-- ==== Sys2Proof/Laws/State.lean ====
section
/-!
SUPPORT. One lemma for each field and each update of State: what the update leaves is read off without unfolding a record.
-/
namespace Sys2Proof.Machine

variable (b b' : Blk) (s : State)

@[simp] theorem commit_b_part : (commit s b).b.part = b.part := rfl
@[simp] theorem commit_b_life : (commit s b).b.life = b.life := rfl
@[simp] theorem commit_b_ctl : (commit s b).b.ctl = b.ctl := rfl
@[simp] theorem commit_b_beat : (commit s b).b.beat = b.beat := rfl
@[simp] theorem commit_b_pwr : (commit s b).b.pwr = b.pwr := rfl
@[simp] theorem commit_b_sec : (commit s b).b.sec = b.sec := rfl
@[simp] theorem commit_b_test : (commit s b).b.test = b.test := rfl
@[simp] theorem commit_b_tiles : (commit s b).b.tiles = b.tiles := rfl
@[simp] theorem commit_b_sectors : (commit s b).b.sectors = b.sectors := rfl
@[simp] theorem commit_b_cores : (commit s b).b.cores = b.cores := rfl
@[simp] theorem commit_b_restarts : (commit s b).b.restarts = b.restarts := rfl
@[simp] theorem commit_b_t : (commit s b).b.t = b.t := rfl
@[simp] theorem commit_b_snap : (commit s b).b.snap = b.snap := rfl
@[simp] theorem commit_b_shadow : (commit s b).b.shadow = b.shadow := rfl
@[simp] theorem commit_b_due : (commit s b).b.due = b.due := rfl
@[simp] theorem commit_b_pens : (commit s b).b.pens = b.pens := rfl
@[simp] theorem commit_b_watches : (commit s b).b.watches = b.watches := rfl
@[simp] theorem commit_b_fns : (commit s b).b.fns = b.fns := rfl
@[simp] theorem commit_b_cmds : (commit s b).b.cmds = b.cmds := rfl
@[simp] theorem commit_b_dlck : (commit s b).b.dlck = b.dlck := rfl
@[simp] theorem commit_b_staged : (commit s b).b.staged = b.staged := rfl
@[simp] theorem commit_b_forming : (commit s b).b.forming = b.forming := rfl
@[simp] theorem commit_b_walks : (commit s b).b.walks = b.walks := rfl
@[simp] theorem commit_b_compiles : (commit s b).b.compiles = b.compiles := rfl
@[simp] theorem commit_b_ports : (commit s b).b.ports = b.ports := rfl
@[simp] theorem commit_b_fab : (commit s b).b.fab = b.fab := rfl
@[simp] theorem commit_b_d2d : (commit s b).b.d2d = b.d2d := rfl
@[simp] theorem commit_b_memp : (commit s b).b.memp = b.memp := rfl
@[simp] theorem commit_b_xlats : (commit s b).b.xlats = b.xlats := rfl
@[simp] theorem commit_b_fresh : (commit s b).b.fresh = b.fresh := rfl
@[simp] theorem commit_b_stores : (commit s b).b.stores = [] := rfl
@[simp] theorem commit_mem : (commit s b).mem = applyStores s.mem b.stores := rfl
@[simp] theorem commit_pending : (commit s b).pending = s.pending := rfl

@[simp] theorem store_part (k : Nat) (bs : List Byte) : (store b k bs).part = b.part := rfl
@[simp] theorem store_life (k : Nat) (bs : List Byte) : (store b k bs).life = b.life := rfl
@[simp] theorem store_ctl (k : Nat) (bs : List Byte) : (store b k bs).ctl = b.ctl := rfl
@[simp] theorem store_beat (k : Nat) (bs : List Byte) : (store b k bs).beat = b.beat := rfl
@[simp] theorem store_pwr (k : Nat) (bs : List Byte) : (store b k bs).pwr = b.pwr := rfl
@[simp] theorem store_sec (k : Nat) (bs : List Byte) : (store b k bs).sec = b.sec := rfl
@[simp] theorem store_test (k : Nat) (bs : List Byte) : (store b k bs).test = b.test := rfl
@[simp] theorem store_tiles (k : Nat) (bs : List Byte) : (store b k bs).tiles = b.tiles := rfl
@[simp] theorem store_sectors (k : Nat) (bs : List Byte) : (store b k bs).sectors = b.sectors := rfl
@[simp] theorem store_cores (k : Nat) (bs : List Byte) : (store b k bs).cores = b.cores := rfl
@[simp] theorem store_restarts (k : Nat) (bs : List Byte) : (store b k bs).restarts = b.restarts := rfl
@[simp] theorem store_t (k : Nat) (bs : List Byte) : (store b k bs).t = b.t := rfl
@[simp] theorem store_snap (k : Nat) (bs : List Byte) : (store b k bs).snap = b.snap := rfl
@[simp] theorem store_shadow (k : Nat) (bs : List Byte) : (store b k bs).shadow = b.shadow := rfl
@[simp] theorem store_due (k : Nat) (bs : List Byte) : (store b k bs).due = b.due := rfl
@[simp] theorem store_pens (k : Nat) (bs : List Byte) : (store b k bs).pens = b.pens := rfl
@[simp] theorem store_watches (k : Nat) (bs : List Byte) : (store b k bs).watches = b.watches := rfl
@[simp] theorem store_fns (k : Nat) (bs : List Byte) : (store b k bs).fns = b.fns := rfl
@[simp] theorem store_cmds (k : Nat) (bs : List Byte) : (store b k bs).cmds = b.cmds := rfl
@[simp] theorem store_dlck (k : Nat) (bs : List Byte) : (store b k bs).dlck = b.dlck := rfl
@[simp] theorem store_staged (k : Nat) (bs : List Byte) : (store b k bs).staged = b.staged := rfl
@[simp] theorem store_forming (k : Nat) (bs : List Byte) : (store b k bs).forming = b.forming := rfl
@[simp] theorem store_walks (k : Nat) (bs : List Byte) : (store b k bs).walks = b.walks := rfl
@[simp] theorem store_compiles (k : Nat) (bs : List Byte) : (store b k bs).compiles = b.compiles := rfl
@[simp] theorem store_ports (k : Nat) (bs : List Byte) : (store b k bs).ports = b.ports := rfl
@[simp] theorem store_fab (k : Nat) (bs : List Byte) : (store b k bs).fab = b.fab := rfl
@[simp] theorem store_d2d (k : Nat) (bs : List Byte) : (store b k bs).d2d = b.d2d := rfl
@[simp] theorem store_memp (k : Nat) (bs : List Byte) : (store b k bs).memp = b.memp := rfl
@[simp] theorem store_xlats (k : Nat) (bs : List Byte) : (store b k bs).xlats = b.xlats := rfl
@[simp] theorem store_fresh (k : Nat) (bs : List Byte) : (store b k bs).fresh = b.fresh := rfl

@[simp] theorem modFn_part (f : Nat) (g : Fn → Fn) : (modFn b f g).part = b.part := rfl
@[simp] theorem modFn_life (f : Nat) (g : Fn → Fn) : (modFn b f g).life = b.life := rfl
@[simp] theorem modFn_ctl (f : Nat) (g : Fn → Fn) : (modFn b f g).ctl = b.ctl := rfl
@[simp] theorem modFn_beat (f : Nat) (g : Fn → Fn) : (modFn b f g).beat = b.beat := rfl
@[simp] theorem modFn_pwr (f : Nat) (g : Fn → Fn) : (modFn b f g).pwr = b.pwr := rfl
@[simp] theorem modFn_sec (f : Nat) (g : Fn → Fn) : (modFn b f g).sec = b.sec := rfl
@[simp] theorem modFn_test (f : Nat) (g : Fn → Fn) : (modFn b f g).test = b.test := rfl
@[simp] theorem modFn_tiles (f : Nat) (g : Fn → Fn) : (modFn b f g).tiles = b.tiles := rfl
@[simp] theorem modFn_sectors (f : Nat) (g : Fn → Fn) : (modFn b f g).sectors = b.sectors := rfl
@[simp] theorem modFn_cores (f : Nat) (g : Fn → Fn) : (modFn b f g).cores = b.cores := rfl
@[simp] theorem modFn_restarts (f : Nat) (g : Fn → Fn) : (modFn b f g).restarts = b.restarts := rfl
@[simp] theorem modFn_t (f : Nat) (g : Fn → Fn) : (modFn b f g).t = b.t := rfl
@[simp] theorem modFn_snap (f : Nat) (g : Fn → Fn) : (modFn b f g).snap = b.snap := rfl
@[simp] theorem modFn_shadow (f : Nat) (g : Fn → Fn) : (modFn b f g).shadow = b.shadow := rfl
@[simp] theorem modFn_due (f : Nat) (g : Fn → Fn) : (modFn b f g).due = b.due := rfl
@[simp] theorem modFn_pens (f : Nat) (g : Fn → Fn) : (modFn b f g).pens = b.pens := rfl
@[simp] theorem modFn_watches (f : Nat) (g : Fn → Fn) : (modFn b f g).watches = b.watches := rfl
@[simp] theorem modFn_cmds (f : Nat) (g : Fn → Fn) : (modFn b f g).cmds = b.cmds := rfl
@[simp] theorem modFn_dlck (f : Nat) (g : Fn → Fn) : (modFn b f g).dlck = b.dlck := rfl
@[simp] theorem modFn_staged (f : Nat) (g : Fn → Fn) : (modFn b f g).staged = b.staged := rfl
@[simp] theorem modFn_forming (f : Nat) (g : Fn → Fn) : (modFn b f g).forming = b.forming := rfl
@[simp] theorem modFn_walks (f : Nat) (g : Fn → Fn) : (modFn b f g).walks = b.walks := rfl
@[simp] theorem modFn_compiles (f : Nat) (g : Fn → Fn) : (modFn b f g).compiles = b.compiles := rfl
@[simp] theorem modFn_ports (f : Nat) (g : Fn → Fn) : (modFn b f g).ports = b.ports := rfl
@[simp] theorem modFn_fab (f : Nat) (g : Fn → Fn) : (modFn b f g).fab = b.fab := rfl
@[simp] theorem modFn_d2d (f : Nat) (g : Fn → Fn) : (modFn b f g).d2d = b.d2d := rfl
@[simp] theorem modFn_memp (f : Nat) (g : Fn → Fn) : (modFn b f g).memp = b.memp := rfl
@[simp] theorem modFn_xlats (f : Nat) (g : Fn → Fn) : (modFn b f g).xlats = b.xlats := rfl
@[simp] theorem modFn_fresh (f : Nat) (g : Fn → Fn) : (modFn b f g).fresh = b.fresh := rfl
@[simp] theorem modFn_stores (f : Nat) (g : Fn → Fn) : (modFn b f g).stores = b.stores := rfl

@[simp] theorem modQ_part (f q : Nat) (g : Queue → Queue) : (modQ b f q g).part = b.part := rfl
@[simp] theorem modQ_life (f q : Nat) (g : Queue → Queue) : (modQ b f q g).life = b.life := rfl
@[simp] theorem modQ_ctl (f q : Nat) (g : Queue → Queue) : (modQ b f q g).ctl = b.ctl := rfl
@[simp] theorem modQ_beat (f q : Nat) (g : Queue → Queue) : (modQ b f q g).beat = b.beat := rfl
@[simp] theorem modQ_pwr (f q : Nat) (g : Queue → Queue) : (modQ b f q g).pwr = b.pwr := rfl
@[simp] theorem modQ_sec (f q : Nat) (g : Queue → Queue) : (modQ b f q g).sec = b.sec := rfl
@[simp] theorem modQ_test (f q : Nat) (g : Queue → Queue) : (modQ b f q g).test = b.test := rfl
@[simp] theorem modQ_tiles (f q : Nat) (g : Queue → Queue) : (modQ b f q g).tiles = b.tiles := rfl
@[simp] theorem modQ_sectors (f q : Nat) (g : Queue → Queue) : (modQ b f q g).sectors = b.sectors := rfl
@[simp] theorem modQ_cores (f q : Nat) (g : Queue → Queue) : (modQ b f q g).cores = b.cores := rfl
@[simp] theorem modQ_restarts (f q : Nat) (g : Queue → Queue) : (modQ b f q g).restarts = b.restarts := rfl
@[simp] theorem modQ_t (f q : Nat) (g : Queue → Queue) : (modQ b f q g).t = b.t := rfl
@[simp] theorem modQ_snap (f q : Nat) (g : Queue → Queue) : (modQ b f q g).snap = b.snap := rfl
@[simp] theorem modQ_shadow (f q : Nat) (g : Queue → Queue) : (modQ b f q g).shadow = b.shadow := rfl
@[simp] theorem modQ_due (f q : Nat) (g : Queue → Queue) : (modQ b f q g).due = b.due := rfl
@[simp] theorem modQ_pens (f q : Nat) (g : Queue → Queue) : (modQ b f q g).pens = b.pens := rfl
@[simp] theorem modQ_watches (f q : Nat) (g : Queue → Queue) : (modQ b f q g).watches = b.watches := rfl
@[simp] theorem modQ_cmds (f q : Nat) (g : Queue → Queue) : (modQ b f q g).cmds = b.cmds := rfl
@[simp] theorem modQ_dlck (f q : Nat) (g : Queue → Queue) : (modQ b f q g).dlck = b.dlck := rfl
@[simp] theorem modQ_staged (f q : Nat) (g : Queue → Queue) : (modQ b f q g).staged = b.staged := rfl
@[simp] theorem modQ_forming (f q : Nat) (g : Queue → Queue) : (modQ b f q g).forming = b.forming := rfl
@[simp] theorem modQ_walks (f q : Nat) (g : Queue → Queue) : (modQ b f q g).walks = b.walks := rfl
@[simp] theorem modQ_compiles (f q : Nat) (g : Queue → Queue) : (modQ b f q g).compiles = b.compiles := rfl
@[simp] theorem modQ_ports (f q : Nat) (g : Queue → Queue) : (modQ b f q g).ports = b.ports := rfl
@[simp] theorem modQ_fab (f q : Nat) (g : Queue → Queue) : (modQ b f q g).fab = b.fab := rfl
@[simp] theorem modQ_d2d (f q : Nat) (g : Queue → Queue) : (modQ b f q g).d2d = b.d2d := rfl
@[simp] theorem modQ_memp (f q : Nat) (g : Queue → Queue) : (modQ b f q g).memp = b.memp := rfl
@[simp] theorem modQ_xlats (f q : Nat) (g : Queue → Queue) : (modQ b f q g).xlats = b.xlats := rfl
@[simp] theorem modQ_fresh (f q : Nat) (g : Queue → Queue) : (modQ b f q g).fresh = b.fresh := rfl
@[simp] theorem modQ_stores (f q : Nat) (g : Queue → Queue) : (modQ b f q g).stores = b.stores := rfl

+++

§ **To do**:
Return only the part of the records above that opens with the line containing "bs).xlats = b.xlats := rfl" and closes with the line containing "f g).tiles = b.tiles := rfl", ends included.

§ **Written response**:
@[simp] theorem store_xlats (k : Nat) (bs : List Byte) : (store b k bs).xlats = b.xlats := rfl
@[simp] theorem store_fresh (k : Nat) (bs : List Byte) : (store b k bs).fresh = b.fresh := rfl

@[simp] theorem modFn_part (f : Nat) (g : Fn → Fn) : (modFn b f g).part = b.part := rfl
@[simp] theorem modFn_life (f : Nat) (g : Fn → Fn) : (modFn b f g).life = b.life := rfl
@[simp] theorem modFn_ctl (f : Nat) (g : Fn → Fn) : (modFn b f g).ctl = b.ctl := rfl
@[simp] theorem modFn_beat (f : Nat) (g : Fn → Fn) : (modFn b f g).beat = b.beat := rfl
@[simp] theorem modFn_pwr (f : Nat) (g : Fn → Fn) : (modFn b f g).pwr = b.pwr := rfl
@[simp] theorem modFn_sec (f : Nat) (g : Fn → Fn) : (modFn b f g).sec = b.sec := rfl
@[simp] theorem modFn_test (f : Nat) (g : Fn → Fn) : (modFn b f g).test = b.test := rfl
@[simp] theorem modFn_tiles (f : Nat) (g : Fn → Fn) : (modFn b f g).tiles = b.tiles := rfl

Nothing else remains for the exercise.